Only a number is expected: how many lines in the data below contain the word "requestsDropped".

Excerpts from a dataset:
=====

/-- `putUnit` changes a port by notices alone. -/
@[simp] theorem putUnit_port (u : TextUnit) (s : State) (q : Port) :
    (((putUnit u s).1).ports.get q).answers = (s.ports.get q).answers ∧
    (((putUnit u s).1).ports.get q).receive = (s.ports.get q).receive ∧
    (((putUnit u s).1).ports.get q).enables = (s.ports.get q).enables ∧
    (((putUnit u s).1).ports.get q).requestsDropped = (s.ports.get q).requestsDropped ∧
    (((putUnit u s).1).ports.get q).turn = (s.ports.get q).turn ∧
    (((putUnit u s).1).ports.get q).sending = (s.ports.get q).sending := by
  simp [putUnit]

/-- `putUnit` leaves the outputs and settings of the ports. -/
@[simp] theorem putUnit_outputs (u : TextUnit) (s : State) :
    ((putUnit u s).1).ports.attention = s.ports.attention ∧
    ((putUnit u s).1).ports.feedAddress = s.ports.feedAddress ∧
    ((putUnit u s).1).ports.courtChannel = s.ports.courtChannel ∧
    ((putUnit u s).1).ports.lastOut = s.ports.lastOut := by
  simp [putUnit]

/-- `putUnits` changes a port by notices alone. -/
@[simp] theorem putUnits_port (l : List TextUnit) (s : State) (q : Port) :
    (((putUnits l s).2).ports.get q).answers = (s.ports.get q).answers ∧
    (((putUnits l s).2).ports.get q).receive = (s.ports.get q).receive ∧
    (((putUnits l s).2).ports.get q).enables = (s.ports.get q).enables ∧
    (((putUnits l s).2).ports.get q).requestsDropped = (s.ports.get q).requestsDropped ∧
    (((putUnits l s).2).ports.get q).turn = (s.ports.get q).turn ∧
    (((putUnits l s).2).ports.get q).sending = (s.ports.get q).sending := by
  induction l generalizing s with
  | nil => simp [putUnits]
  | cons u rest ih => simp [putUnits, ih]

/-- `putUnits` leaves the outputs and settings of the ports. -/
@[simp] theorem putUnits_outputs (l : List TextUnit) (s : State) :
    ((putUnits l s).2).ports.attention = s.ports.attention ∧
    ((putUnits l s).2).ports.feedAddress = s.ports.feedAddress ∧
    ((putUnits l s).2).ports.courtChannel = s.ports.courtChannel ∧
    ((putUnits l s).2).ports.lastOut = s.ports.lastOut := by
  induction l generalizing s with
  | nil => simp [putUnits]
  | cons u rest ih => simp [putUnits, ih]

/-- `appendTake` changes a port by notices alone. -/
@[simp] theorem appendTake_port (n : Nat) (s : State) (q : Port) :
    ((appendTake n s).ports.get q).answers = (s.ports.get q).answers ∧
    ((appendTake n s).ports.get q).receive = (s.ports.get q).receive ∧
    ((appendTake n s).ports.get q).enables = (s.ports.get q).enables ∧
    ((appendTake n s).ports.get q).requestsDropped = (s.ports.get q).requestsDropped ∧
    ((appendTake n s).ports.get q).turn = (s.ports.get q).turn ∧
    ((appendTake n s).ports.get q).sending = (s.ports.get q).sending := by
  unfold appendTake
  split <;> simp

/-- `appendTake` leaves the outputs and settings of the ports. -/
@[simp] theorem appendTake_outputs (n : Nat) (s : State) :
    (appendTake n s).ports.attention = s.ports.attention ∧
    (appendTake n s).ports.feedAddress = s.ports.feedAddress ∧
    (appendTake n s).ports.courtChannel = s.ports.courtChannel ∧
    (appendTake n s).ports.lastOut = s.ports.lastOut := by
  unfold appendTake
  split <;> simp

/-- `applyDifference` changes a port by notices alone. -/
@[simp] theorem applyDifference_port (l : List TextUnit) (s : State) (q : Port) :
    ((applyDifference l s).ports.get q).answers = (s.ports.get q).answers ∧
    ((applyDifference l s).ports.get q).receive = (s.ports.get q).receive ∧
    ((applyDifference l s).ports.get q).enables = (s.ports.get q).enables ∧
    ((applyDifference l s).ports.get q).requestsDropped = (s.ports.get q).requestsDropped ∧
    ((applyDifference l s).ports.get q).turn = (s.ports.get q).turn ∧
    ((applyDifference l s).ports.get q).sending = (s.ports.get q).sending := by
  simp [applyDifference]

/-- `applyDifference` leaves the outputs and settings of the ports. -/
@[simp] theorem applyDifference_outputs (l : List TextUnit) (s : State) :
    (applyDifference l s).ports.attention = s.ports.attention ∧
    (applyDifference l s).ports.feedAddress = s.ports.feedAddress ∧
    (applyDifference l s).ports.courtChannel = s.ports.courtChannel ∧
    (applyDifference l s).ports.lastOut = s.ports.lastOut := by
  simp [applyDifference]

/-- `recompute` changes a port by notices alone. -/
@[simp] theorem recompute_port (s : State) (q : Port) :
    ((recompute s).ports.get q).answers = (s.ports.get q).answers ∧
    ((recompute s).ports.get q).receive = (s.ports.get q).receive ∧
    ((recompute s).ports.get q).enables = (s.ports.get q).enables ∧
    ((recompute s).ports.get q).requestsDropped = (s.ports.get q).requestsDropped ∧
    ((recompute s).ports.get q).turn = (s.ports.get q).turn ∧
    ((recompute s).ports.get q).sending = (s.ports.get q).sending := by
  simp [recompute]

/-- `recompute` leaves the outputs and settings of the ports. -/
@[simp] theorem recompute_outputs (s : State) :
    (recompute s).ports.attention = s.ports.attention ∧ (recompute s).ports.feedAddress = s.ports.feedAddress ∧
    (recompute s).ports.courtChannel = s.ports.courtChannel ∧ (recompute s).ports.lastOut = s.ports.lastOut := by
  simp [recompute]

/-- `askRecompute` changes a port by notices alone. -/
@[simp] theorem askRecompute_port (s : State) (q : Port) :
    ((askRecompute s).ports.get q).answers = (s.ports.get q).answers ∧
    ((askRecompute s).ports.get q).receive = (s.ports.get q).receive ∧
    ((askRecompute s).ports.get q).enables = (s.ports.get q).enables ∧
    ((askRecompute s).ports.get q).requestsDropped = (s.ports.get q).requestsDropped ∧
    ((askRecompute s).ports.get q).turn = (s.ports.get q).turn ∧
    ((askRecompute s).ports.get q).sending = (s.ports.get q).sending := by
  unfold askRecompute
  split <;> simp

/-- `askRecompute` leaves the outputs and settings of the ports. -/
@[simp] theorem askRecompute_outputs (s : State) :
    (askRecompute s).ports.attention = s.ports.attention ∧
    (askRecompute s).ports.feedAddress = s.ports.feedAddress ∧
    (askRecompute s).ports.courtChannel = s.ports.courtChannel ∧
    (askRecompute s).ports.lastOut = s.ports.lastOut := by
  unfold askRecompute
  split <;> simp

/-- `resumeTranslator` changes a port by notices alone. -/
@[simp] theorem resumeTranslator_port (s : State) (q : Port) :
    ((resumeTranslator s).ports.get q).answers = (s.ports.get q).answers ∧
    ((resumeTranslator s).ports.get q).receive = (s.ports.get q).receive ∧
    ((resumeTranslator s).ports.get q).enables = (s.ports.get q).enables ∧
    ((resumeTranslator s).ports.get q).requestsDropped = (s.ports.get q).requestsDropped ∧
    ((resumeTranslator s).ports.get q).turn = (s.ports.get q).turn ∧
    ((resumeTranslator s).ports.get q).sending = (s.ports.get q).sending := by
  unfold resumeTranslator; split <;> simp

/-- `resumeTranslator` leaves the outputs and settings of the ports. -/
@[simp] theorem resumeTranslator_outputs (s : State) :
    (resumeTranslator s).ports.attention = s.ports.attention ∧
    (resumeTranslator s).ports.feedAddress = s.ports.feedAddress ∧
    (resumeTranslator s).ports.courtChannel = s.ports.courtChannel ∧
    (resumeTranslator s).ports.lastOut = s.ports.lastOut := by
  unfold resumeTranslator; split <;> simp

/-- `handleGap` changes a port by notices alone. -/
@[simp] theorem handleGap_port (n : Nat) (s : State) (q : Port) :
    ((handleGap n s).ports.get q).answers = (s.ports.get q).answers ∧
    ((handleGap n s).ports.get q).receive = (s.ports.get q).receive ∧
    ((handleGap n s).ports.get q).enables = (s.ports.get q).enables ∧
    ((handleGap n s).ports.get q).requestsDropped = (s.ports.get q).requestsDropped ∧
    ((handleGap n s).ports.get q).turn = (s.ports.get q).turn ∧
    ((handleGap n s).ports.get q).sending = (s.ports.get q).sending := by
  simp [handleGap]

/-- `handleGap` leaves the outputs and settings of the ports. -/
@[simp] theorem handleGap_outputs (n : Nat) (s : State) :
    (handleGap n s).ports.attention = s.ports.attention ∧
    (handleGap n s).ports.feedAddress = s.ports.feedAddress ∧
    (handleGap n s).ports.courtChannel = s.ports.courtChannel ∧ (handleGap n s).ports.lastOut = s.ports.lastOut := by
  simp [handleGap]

=====

Reply: 8